While they were upon the fish the door opened and two men came in.
With a momentary frown Bobby recognized both; one of them the great
Sam Stone, and the other William Garland, a rich young cigar
manufacturer, quite prominent in public affairs. The latter he had
met; the former he inspected quite curiously as he acknowledged the
introduction.

Stone gave one the idea that he was extremely heavy; not that he was
so grossly stout, although he was large, but he seemed to convey an
impression of tremendous weight. His features and his expression were
heavy, his eyes were heavy-lidded, and he was taciturnity itself. He
gave Bobby a quick scrutiny from head to foot, and in that instant had
weighed him, measured him, catalogued and indexed him for future
reference for ever. Stone's only spoken word had been a hoarse
acknowledgment of his introduction, and as soon as the entrée came on
he attacked it with a voracious appetite, which, however, did not
prevent him from weighing and absorbing in silence every word that was
spoken in his hearing. Bobby found himself wondering how this
unattractive man could have secured his tremendous following, in spite
of the fact that Stone "never broke a promise and never went back on a
friend," qualities which would go far toward establishing any man in
the esteem of mankind.

It was not until the appearance of the salad that any allusion was
made to business, and then Garland, upon an impatient signal from
Stone, turned to Bobby with the suavity of which he was thorough
master.

"Mr. Sharpe tells me that you consider taking a dip into the public
utilities line," he suggested.

Instantly three of them bent an attention upon Bobby so straight that
it might have been palpable even to him, had not Stone suddenly
lighted a match to attract their attention, and glared at them.

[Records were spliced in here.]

/-- Host memory transactions (R287): a READ of the host-directed region returns its bytes, a WRITE stores them, byte by byte
of a memory in canonical form (an invariant: StepKeepsInvariant), and nothing else changes but the port's activity and credits; a READ outside the address map is answered UNSUPPORTED and a
WRITE there is dropped, both counted. -/
def Obligations.HostMemoryRows : Prop :=
  ∀ t port (p : Bytes) (s : State) dom, Up s → s.portActive port = true → s.portDomain port = dom →
    s.creditShort dom 4 (1 + (p.length - 64 + 63) / 64) = false →
    (∀ a, Tx.op p = 0 → Tx.formOk dom 4 0 p = true → s.decodeAddr dom p = .region a → s.hostPoisoned a (Tx.length p) = false →
      ∃ u, exec (.read t port p) s = .next u ∧ u = { windowed s t with out := u.out, shaft := u.shaft, credits := u.credits } ∧
        u.out = s.out ++ [.memCpl port (Tx.tag p) 0 (memRead s.mem a (Tx.length p))]) ∧
    (∀ a, Tx.op p = 1 → Tx.formOk dom 4 (ceilDiv (Tx.length p) 64) p = true → s.decodeAddr dom p = .region a →
      Memory.wf s.mem = true → ∃ u, exec (.write t port p) s = .next u ∧ u = { windowed s t with mem := u.mem, shaft := u.shaft, credits := u.credits } ∧
        (∀ b, (b < a ∨ a + Tx.length p ≤ b) → memGet u.mem b = memGet s.mem b) ∧
        (∀ k, k < Tx.length p → memGet u.mem (a + k) = (Tx.data p).getD k 0)) ∧
    (Tx.op p = 0 → Tx.formOk dom 4 0 p = true → s.decodeAddr dom p = .none →
      ∃ u, exec (.read t port p) s = .next u ∧ u.mem = s.mem ∧ u.out = s.out ++ [.memCpl port (Tx.tag p) 1 []] ∧
        u.domCounters = (s.memError dom).domCounters) ∧
    (Tx.op p = 1 → Tx.formOk dom 4 (ceilDiv (Tx.length p) 64) p = true → s.decodeAddr dom p = .none →
      ∃ u, exec (.write t port p) s = .next u ∧ u.mem = s.mem ∧ u.out = s.out ∧ u.domCounters = (s.memError dom).domCounters)

/-- IDLE flits are discarded and change nothing; a packet with a bad header is discarded and counted in SHAFT_HEADER_ERROR;
freed credits go back in a CREDIT packet; a host's CREDIT raises the channels' balances (R279, R282, R285). -/
def Obligations.ShaftFlowRows : Prop :=
  (∀ t port p (s : State), Up s → s.linkUp port = true → Hdr.type p = 0 → Hdr.vc p = 7 → headerBad (s.portDomain port) p = false →
    exec (.idle t port p) s = .next (s.advance t)) ∧
  (∀ t port p (s : State) dom, Up s → s.linkUp port = true → s.portDomain port = dom → headerBad dom p = true →
    s.creditShort dom (Hdr.vc p) (p.length / 64) = false →
    ∃ u, exec (.shaftHeaderError t port p) s = .next u ∧ u.domCounters = (s.domCount dom Cnt.headerError).domCounters ∧
      u = { s.advance t with domCounters := u.domCounters, shaft := u.shaft, credits := u.credits, power := u.power, lastActivity := u.lastActivity }) ∧
  (∀ t dom q (s : State), Up s → s.lowestActive dom = some q → (s.credits.getD dom DomCredits.init).due (s.advance t).count = true →
    ∃ u, exec (.creditReturn t dom) s = .next u ∧ u = { s.advance t with out := u.out, shaft := u.shaft, credits := u.credits } ∧
      u.out = s.out ++ [.credit q false ((s.credits.getD dom DomCredits.init).freed ++ [0, 0, 0]) false] ∧
      (dom < s.credits.length → (u.credits.getD dom DomCredits.init).freed = [0, 0, 0, 0, 0])) ∧
  (∀ t port p (s : State) dom c, Up s → s.linkUp port = true → s.portDomain port = dom → Hdr.type p = 8 → Hdr.vc p = 7 →
    headerBad dom p = false → bit (field p 0x10 1) 0 = false → s.credits[dom]? = some c → s.queuedTx = [] → s.foreman.exec = none →
    c.memBal + creditEntry p 4 ≤ c.memAdv → c.relBal + creditEntry p 6 ≤ c.relAdv →
    ∃ u, exec (.credit t port p) s = .next u ∧ u = { windowed s t with shaft := u.shaft, credits := u.credits } ∧
      ∃ d, u.credits[dom]? = some d ∧ d.memBal = c.memBal + creditEntry p 4 ∧ d.relBal = c.relBal + creditEntry p 6)

/-- Bulk reads (R289, R271): a completion that fits gives the command its bytes; one that reports an error, and a read that
is not completed within 1.00 ms, end the command with E_TRANSFER. -/
def Obligations.BulkReadRows : Prop :=
  (∀ t port p (s : State) b c, Up s → s.portActive port = true → Tx.op p = 2 → Tx.domain p = s.portDomain port →
    (s.bulk.find? fun b => b.dom == s.portDomain port && b.tag == Tx.tag p) = some b → b.orphan = none →
    s.foreman.exec = some c → c.inst = b.inst → c.seq = b.seq →
    (Tx.address p % 4 = 0 → Tx.length p = b.len →
      ∃ u, exec (.completion t port p) s = .next (State.issueReads u) ∧
        u = { windowed s t with shaft := u.shaft, bulk := s.bulk.erase b, foreman := u.foreman } ∧
        u.foreman = { s.foreman with exec := some { c with got := c.got ++ [(b.off, slice (Tx.data p) 0 b.len)] } }) ∧
    (Tx.address p % 4 ≠ 0 →
      ∃ u, exec (.completion t port p) s = .next (State.complete c (Answer.fail E.transfer) u) ∧
        u = { windowed s t with shaft := u.shaft, bulk := s.bulk.filter fun x => !(x.inst == b.inst && x.seq == b.seq) })) ∧
  (∀ t dom tag (s : State) b c, Up s →
    (s.bulk.find? fun b => b.dom == dom && b.tag == tag && decide (b.issued + 100000 ≤ (s.advance t).count)) = some b →
    b.orphan = none → s.foreman.exec = some c → c.inst = b.inst → c.seq = b.seq →
    exec (.bulkReadTimeout t dom tag) s = .next (State.complete c (Answer.fail E.transfer)
      { s.advance t with bulk := s.bulk.filter fun x => !(x.inst == b.inst && x.seq == b.seq) }))

/-- Shaft links (R278, R280, R290 to R292): training starts on an enabled DOWN port with the map's domain; a trained port goes
ACTIVE once the host has advertised; RETRAIN pauses and counts; a retrain ends ACTIVE; a failure takes the port DOWN and is
reported; a pending correction sets REPAIR_PENDING, and after 10.00 µs of IDLE asks for an idle retrain; a host that has not advertised for 10.00 µs, and a domain without RELEASE
credit for 1.00 ms, are reported. -/
def Obligations.ShaftLinkRows : Prop :=
  (∀ t port p (s : State) d, Up s → s.shaft[port]? = some p → p.link = .down → s.domains.ports[port]? = some (d, true) → port < 16 →
    exec (.shaftTrainingStart t port) s = .next { s.advance t with
      shaft := s.shaft.set port { p with link := .training, domain := d, trained := none, reported := false, event := true } }) ∧
  (∀ t port p o (s : State), Up s → s.shaft[port]? = some p → p.link = .training → p.trained = none → o.up = true →
    (s.credits.getD p.domain DomCredits.init).initRx = true → s.queuedTx = [] →
    ∃ u, exec (.shaftTrainingComplete t port o) s = .next u ∧
      u = { s.advance t with shaft := u.shaft, credits := u.credits, out := u.out } ∧
      ∃ q, u.shaft[port]? = some q ∧ q.link = .active ∧ q.domain = p.domain ∧ q.x32 = o.degraded1 ∧ q.rate16 = o.degraded2) ∧
  (∀ t port p (s : State), Up s → s.shaft[port]? = some p → p.link = .active →
    exec (.shaftRetrain t port) s = .next { s.advance t with
      shaft := s.shaft.set port { p with link := .retrain, retrains := (p.retrains + 1) % 256, event := true } }) ∧
  (∀ t port p o (s : State), Up s → s.shaft[port]? = some p → p.link = .retrain → o.up = true → s.queuedTx = [] →
    exec (.shaftRetrainComplete t port ⟨o, 0, 0⟩) s = .next { s.advance t with
      shaft := s.shaft.set port { p with
        x32 := o.degraded1, rate16 := o.degraded2, calPass := o.calPass, repair := false, retrainReq := false, saved := true
        link := .active, event := true, lastBusy := (s.advance t).count } }) ∧
  (∀ t port p vc (s : State), Up s → s.shaft[port]? = some p → p.link = .active →
    exec (.shaftLinkFailure t port 0 vc) s = .next (State.report Rep.portDown [port, p.domain] { s.advance t with
      shaft := s.shaft.set port { p with link := .down, trained := none, event := true } })) ∧
  (∀ t port p (s : State), Up s → s.shaft[port]? = some p → p.link = .active → port < 16 →
    (p.lastBusy + 1000 ≤ (s.advance t).count →
      exec (.idleRetrainRequest t port) s = .next { s.advance t with
        shaft := s.shaft.set port { p with repair := true, retrainReq := true } }) ∧
    ((s.advance t).count < p.lastBusy + 1000 →
      exec (.idleRetrainRequest t port) s = .next { s.advance t with shaft := s.shaft.set port { p with repair := true } })) ∧
  (∀ t port p c (s : State), Up s → s.shaft[port]? = some p → p.link = .training → p.trained = some c → p.reported = false →
    c + 1000 ≤ (s.advance t).count →
    exec (.creditInitTimeout t port) s = .next (State.report Rep.portDown [port, p.domain] { s.advance t with
      shaft := s.shaft.set port { p with reported := true } })) ∧
  (∀ t dom q c (s : State), Ready s → s.credits[dom]? = some c → c.initRx = true → c.stalled = false → c.relBal = 0 →
    c.relLast + 100000 ≤ (s.advance t).count → s.queuedTx = [] → s.lowestActive dom = some q →
    exec (.shaftStall t dom) s = .next (State.report Rep.shaftStall [q, dom] { s.advance t with
      credits := s.credits.set dom { c with stalled := true } }))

"I have already decided," said Bobby frankly, seeing no reason for
fencing. "My legal and business advisers tell me that it would be a
good investment, and I am ready to take hold of the Brightlight
Electric as soon as the formalities can be arranged."

Stone grunted his approval, and immediately rose, looking at his
watch.

"Pleased to have met you, Mr. Burnit," he rumbled hoarsely, and took
his coat and hat. "Sorry I can't stay. Promised to meet a man."

"Coming back?" asked Garland.

"Might," responded the other, and was gone.

As soon as Stone had left, the trifle of strain that had been apparent
prior to Bobby's very decided statement that he would go into the
business, was lifted; and Mrs. Sharpe, pink of cheek and sparkling of
eye and exhilarated by the wine to her utmost of purely physical
attractiveness, moved when the coffee was served to a chair between
Bobby and Garland, and, gifted with a purring charm, exerted herself
to the utmost to please the new-comer. She puzzled Bobby. The woman
was an entirely new type to him, and he could not fathom her.

With the clearing of the table more champagne was brought, and Bobby
began to have an uneasy dread of a "near-orgie," such as was
associated in the minds of the knowing ones with this crowd. Sharpe,
however, quickly removed this fear, for, pushing aside his own glass
with a bare sip after it had been filled, he drew forth a pencil and
produced some papers which he spread before Bobby.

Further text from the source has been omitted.